Spinal muscular atrophy (SMA) is a devastating motor neuron disorder caused by mutations in the survival motor neuron (SMN) gene. It remains unclear how SMN deficiency leads to the loss of motor neurons. By screening Schizosaccharomyces pombe, we found that the growth defect of an SMN mutant can be alleviated by deletion of the actin-capping protein subunit gene acp1⁺. We show that SMN mutated cells have splicing defects in the profilin gene, which thus directly hinder actin cytoskeleton homeostasis including endocytosis and cytokinesis. We conclude that deletion of acp1⁺ in an SMN mutant background compensates for actin cytoskeleton alterations by restoring redistribution of actin monomers between different types of cellular actin networks. Our data reveal a direct correlation between an impaired function of SMN in snRNP assembly and defects in actin dynamics. They also point to important common features in the pathogenic mechanism of SMA and ALS.

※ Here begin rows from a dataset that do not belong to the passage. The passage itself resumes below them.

theorem State.beginFor_good_latchIs (h : s.Good (LatchIs l)) (old m : Nat) : (s.beginFor old m).Good (LatchIs l) := by
  unfold State.beginFor
  split
  · exact State.doze_good_latchIs h
  · exact State.lvEnterM2_good h
  · exact good_ite (State.commitPlan_good h ..) h
  · exact good_ite (State.commitPlan_good h ..) h
  · exact good_ite h (State.ccEnter_good (State.stEnter_good (State.commitStation_good h)))
  · exact State.factoryTest_good h
  · exact h

theorem State.completeMode_good_latchIs (h : s.Good (LatchIs l)) : s.completeMode.Good (LatchIs l) :=
  good_ite h (good_ite (State.stayInM9_good h) (State.beginFor_good_latchIs (State.enterMode_good (State.leaveFor_good h _) ..) ..))

end

/-! ## The commands and the step -/

theorem latch_of_next {l : Bool × Nat} {u : State} (hu : u.plat.latch = l) :
    ∀ t : State, (.next u : Host.Outcome State Fault Refusal) = .next t → t.plat.latch = l := by
  rintro _ ⟨⟩
  exact hu

/-- The commands of supplies, reset, clocks, wakes and mode transitions, but for the loss and return of VDD_COC, leave a loaded latch. -/
theorem exec_latch_of_mayPower {s : State} {c : Instr} (h : s.Sound) (loaded : s.plat.latchLoaded = true) (hp : c.mayPower = true)
    (hloss : c ≠ .vddCocLoss) (hon : ∀ r env, c ≠ .powerOn r env) : ∀ t, exec c s = .next t → t.plat.latch = s.plat.latch := by
  have good : s.Good (LatchIs s.plat.latch) := h.good rfl
  cases c with
  | powerOn r env => exact absurd rfl (hon r env)
  | vddCocLoss => exact absurd rfl hloss
  | resetNFall lowNs => exact latch_of_next (s.resetFall_latch lowNs)
  | resetNRise lowMs env => exact latch_of_next (s.resetRise_latch loaded lowMs env)
  | pfailNFall => exact latch_of_next (State.pfailFall_good_latchIs good).plant
  | pfailNRise => exact latch_of_next rfl
  | clockLoss pll => exact latch_of_next (s.clockLost_latch pll.toNat)
  | modeTransitionComplete => exact latch_of_next (State.completeMode_good_latchIs good).plant
  | wakePinEdge => exact latch_of_next (s.wake_latch loaded ..)
  | canWake => exact latch_of_next (s.wake_latch loaded ..)
  | wakeTimerExpiry => exact latch_of_next (s.wake_latch loaded ..)
  | _ => cases hp

/-- Every command but the loss and return of VDD_COC leaves a loaded latch. -/
theorem exec_latch {s t : State} {c : Instr} (h : s.Sound) (loaded : s.plat.latchLoaded = true) (hloss : c ≠ .vddCocLoss)
    (hon : ∀ r env, c ≠ .powerOn r env) (he : exec c s = .next t) : t.plat.latch = s.plat.latch := by
  have good : s.Good (LatchIs s.plat.latch) := h.good rfl
  cases hp : c.mayPower
  · cases hc : c.mayConfigure
    · exact (exec_good (undoable_latchIs _) good hp hc t he).plant
    · exact (exec_good_of_mayConfigure (P := fun w _ => w.latch = s.plat.latch) good hp hc t he).plant
  · exact exec_latch_of_mayPower h loaded hp hloss hon t he

/-- Every step leaves a loaded latch, but for the loss and return of VDD_COC. -/
theorem step_latch {s t : State} (h : s.Sound) (loaded : s.plat.latchLoaded = true) (hloss : s.pending.head? ≠ some .vddCocLoss)
    (hon : ∀ r env, s.pending.head? ≠ some (.powerOn r env)) (he : step s = .next t) : t.plat.latch = s.plat.latch := by
  cases hq : s.pending with
  | nil =>
    obtain rfl : s.clockTick = t := by simpa [step_of_nil hq] using he
    exact (State.clockTick_good (P := fun w _ => w.latch = s.plat.latch) (h.good rfl)).plant
  | cons c rest =>
    rw [step_of_cons hq] at he
    exact exec_latch (s := { s with pending := rest }) h loaded (by simpa [hq] using hloss) (by simpa [hq] using hon) he

/-- Settles O5: POWER_ON with RESET_N high empties the latch and its pass loads it from the pins; every later step keeps the loaded latch. -/
theorem roleFixedWhilePowered : Obligations.RoleFixedWhilePowered := by
  constructor
  · intro s env _
    obtain ⟨loaded, levels⟩ := Prod.mk.inj (s.powerOn_latch env)
    exact ⟨s.powerOn true env, rfl, loaded, levels, congrArg (Nat.testBit · 0) levels⟩
  · intro s t h loaded hloss hon he
    obtain ⟨loaded', levels⟩ := Prod.mk.inj (step_latch h loaded hloss hon he)
    exact ⟨loaded'.trans loaded, levels, congrArg (Nat.testBit · 0) levels⟩

end Sys2Proof.Machine
end

section
/-! SUPPORT. What stands aside when functions are held, faults raised and the main domains switched off: the two sets' stores, the swap, the
device records, ROA, the LV pins, the island's records and its count of watchdog expiries. One rule for each operation. `-implicitDefEqProofs`
stands where a law that is true by `rfl` serves inside a loop's body: there the kernel needs the rewriting's own proof. -/

namespace Sys2Proof.Machine

/-- What no function's own state touches: the two configuration sets, the swap, the device records, ROA, what drives the LV channels, and of
the island the records of its retention memory, its hold on everything and the watchdog's expiries (R19, R23, R80, R499). -/
structure Aside where
  active : Store
  shadow : Store
  sw : SwapX
  nv : NvX
  roa : RoaX
  lvDrive : List Drive
  records : List TriggerRec
  whole : Bool
  expiries : Nat

def State.aside (s : State) : Aside :=
  ⟨s.active, s.shadow, s.sw, s.nv, s.roa, s.lvDrive, s.isl.records, s.isl.whole, s.isl.watchdogExpiries⟩

/-! ## Shapes of a meaning -/

/-- What every round of a loop keeps, the loop keeps. -/
theorem State.foldl_keeps {α β : Type} {p : State → α} {l : List β} {f : State → β → State} (hf : ∀ t a, p (f t a) = p t) (s : State) :
    p (l.foldl f s) = p s := by
  induction l generalizing s with
  | nil => rfl
  | cons a l ih => exact (ih _).trans (hf s a)

theorem State.forAll_keeps {α : Type} {p : State → α} {l : List Nat} {f : Nat → State → State} (hf : ∀ n t, p (f n t) = p t) (s : State) :
    p (s.forAll l f) = p s := State.foldl_keeps (fun t n => hf n t) s

@[simp] theorem State.aside_forAll {l : List Nat} {f : Nat → State → State} (hf : ∀ n t, (f n t).aside = t.aside) (s : State) :
    (s.forAll l f).aside = s.aside := State.forAll_keeps hf s

variable (s : State)

/-! ## Objects, the collector and the pins -/

@[simp] theorem State.put_aside (k : Nat) (v : Int) : (s.put k v).aside = s.aside := rfl
@[simp] theorem State.incSat_aside (k : Nat) : (s.incSat k).aside = s.aside := rfl
@[simp] theorem State.addSat_aside (k n : Nat) : (s.addSat k n).aside = s.aside := rfl
@[simp] theorem State.log_aside (kind code inst a b : Nat) : (s.log kind code inst a b).aside = s.aside := rfl
@[simp] theorem State.soLow_aside (st n : Nat) : (s.soLow st n).aside = s.aside := rfl
@[simp] theorem State.statusBit_aside (code : Nat) (on : Bool) : (s.statusBit code on).aside = s.aside := rfl
@[simp] theorem State.refreshClassMap_aside : s.refreshClassMap.aside = s.aside := rfl
@[simp] theorem State.mPut_aside (a n v : Nat) : (s.mPut a n v).aside = s.aside := rfl
@[simp] theorem State.chMod_aside (c : Nat) (f : ChanX → ChanX) : (s.chMod c f).aside = s.aside := rfl
@[simp] theorem State.canMod_aside (c : Nat) (f : CanX → CanX) : (s.canMod c f).aside = s.aside := rfl
@[simp] theorem State.netMod_aside (f : NetX → NetX) : (s.netMod f).aside = s.aside := rfl
@[simp] theorem State.tbMod_aside (t : Nat) (f : TbX → TbX) : (s.tbMod t f).aside = s.aside := rfl
@[simp] theorem State.mtrMod_aside (f : MtrX → MtrX) : (s.mtrMod f).aside = s.aside := rfl
@[simp] theorem State.cpMod_aside (c : Nat) (f : CpX → CpX) : (s.cpMod c f).aside = s.aside := rfl
@[simp] theorem State.lvMod_aside (f : LvX → LvX) : (s.lvMod f).aside = s.aside := rfl
@[simp] theorem State.gaMod_aside (a : Nat) (f : GaX → GaX) : (s.gaMod a f).aside = s.aside := rfl
@[simp] theorem State.keepSupply_aside (n : Nat) : (s.keepSupply n).aside = s.aside := rfl
@[simp] theorem State.stopSupply_aside (n : Nat) : (s.stopSupply n).aside = s.aside := rfl

@[simp] theorem State.collect_aside (code inst : Nat) (injected : Bool) : (s.collect code inst injected).aside = s.aside := by
  unfold State.collect
  split
  · rfl
  · split
    · rfl
    · extract_lets cls again ctx _ t u r _
      have ht : t.aside = s.aside := by unfold t; split <;> rfl
      have hu : u.aside = s.aside := ht
      split
      · exact hu
      · exact hu

@[simp] theorem State.note_aside (code inst : Nat) : (s.note code inst).aside = s.aside := State.collect_aside ..

@[simp] theorem State.conductionEnds_aside (c f : Nat) : (s.conductionEnds c f).aside = s.aside := by
  unfold State.conductionEnds
  split <;> simp [apply_ite State.aside]

@[simp] theorem State.callMode_aside (mode c f new next : Nat) (full : Bool) : (s.callMode mode c f new next full).aside = s.aside := by
  simp [State.callMode, apply_ite State.aside]

@[simp] theorem State.pinsFor_aside (c : Nat) (d : Drive) : (s.pinsFor c d).aside = s.aside := by
  unfold State.pinsFor
  split <;> simp [State.pinsOff, State.pinsAsc]

@[simp] theorem State.setHb_aside (n : Nat) (d : Drive) : (s.setHb n d).aside = s.aside := State.pinsFor_aside ..

@[simp] theorem State.planChannel_aside (a : PlanAct) (n : Nat) : (s.planChannel a n).aside = s.aside := by
  unfold State.planChannel
  split <;> simp

@[simp] theorem State.keepChannel_aside (n : Nat) : (s.keepChannel n).aside = s.aside := by
  unfold State.keepChannel
  split <;> simp

@[simp] theorem State.overrideGroup_aside (g : Nat) : (s.overrideGroup g).aside = s.aside := by
  simp [State.overrideGroup, apply_ite State.aside]

/-! ## What the functions lose to the island -/

@[simp] theorem State.mtrIssue_aside (kind : Nat) (x : MtrSess) (start stop imp exp flags events peak : Nat) :
    (s.mtrIssue kind x start stop imp exp flags events peak).aside = s.aside := rfl

@[simp] theorem State.mtrInterval_aside (stop flags : Nat) : (s.mtrInterval stop flags).aside = s.aside := by
  unfold State.mtrInterval
  split <;> simp

@[simp] theorem State.mtrClose_aside (flags : Nat) : (s.mtrClose flags).aside = s.aside := by
  unfold State.mtrClose State.mtrCloseAt
  extract_lets t
  split
  · rfl
  · split <;> simp [t]

@[simp] theorem State.tdManage_aside (connection identity : Nat) (initiator : Bool) :
    (s.tdManage connection identity initiator).aside = s.aside := by
  unfold State.tdManage
  split <;> simp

脊髓性肌萎缩症（SMA）是一种毁灭性运动神经元疾病，由存活运动神经元（SMN）基因突变引起。尚不清楚SMN缺乏如何导致运动神经元的丢失。通过筛选粟酒裂殖酵母，我们发现SMN突变体的生长缺陷可以通过删除肌动蛋白封端蛋白亚基基因acp1 ⁺来缓解。我们显示，SMN突变的细胞在profilin基因中具有剪接缺陷，从而直接阻碍肌动蛋白细胞骨架的稳态，包括内吞作用和胞质分裂。我们得出结论，删除acp1 ⁺在SMN突变体中，通过恢复肌动蛋白单体在不同类型的细胞肌动蛋白网络之间的重新分布，可以补偿肌动蛋白的细胞骨架改变。我们的数据揭示了SMR在snRNP装配中受损的功能与肌动蛋白动力学缺陷之间的直接相关性。他们还指出了SMA和ALS的致病机制中的重要共同特征。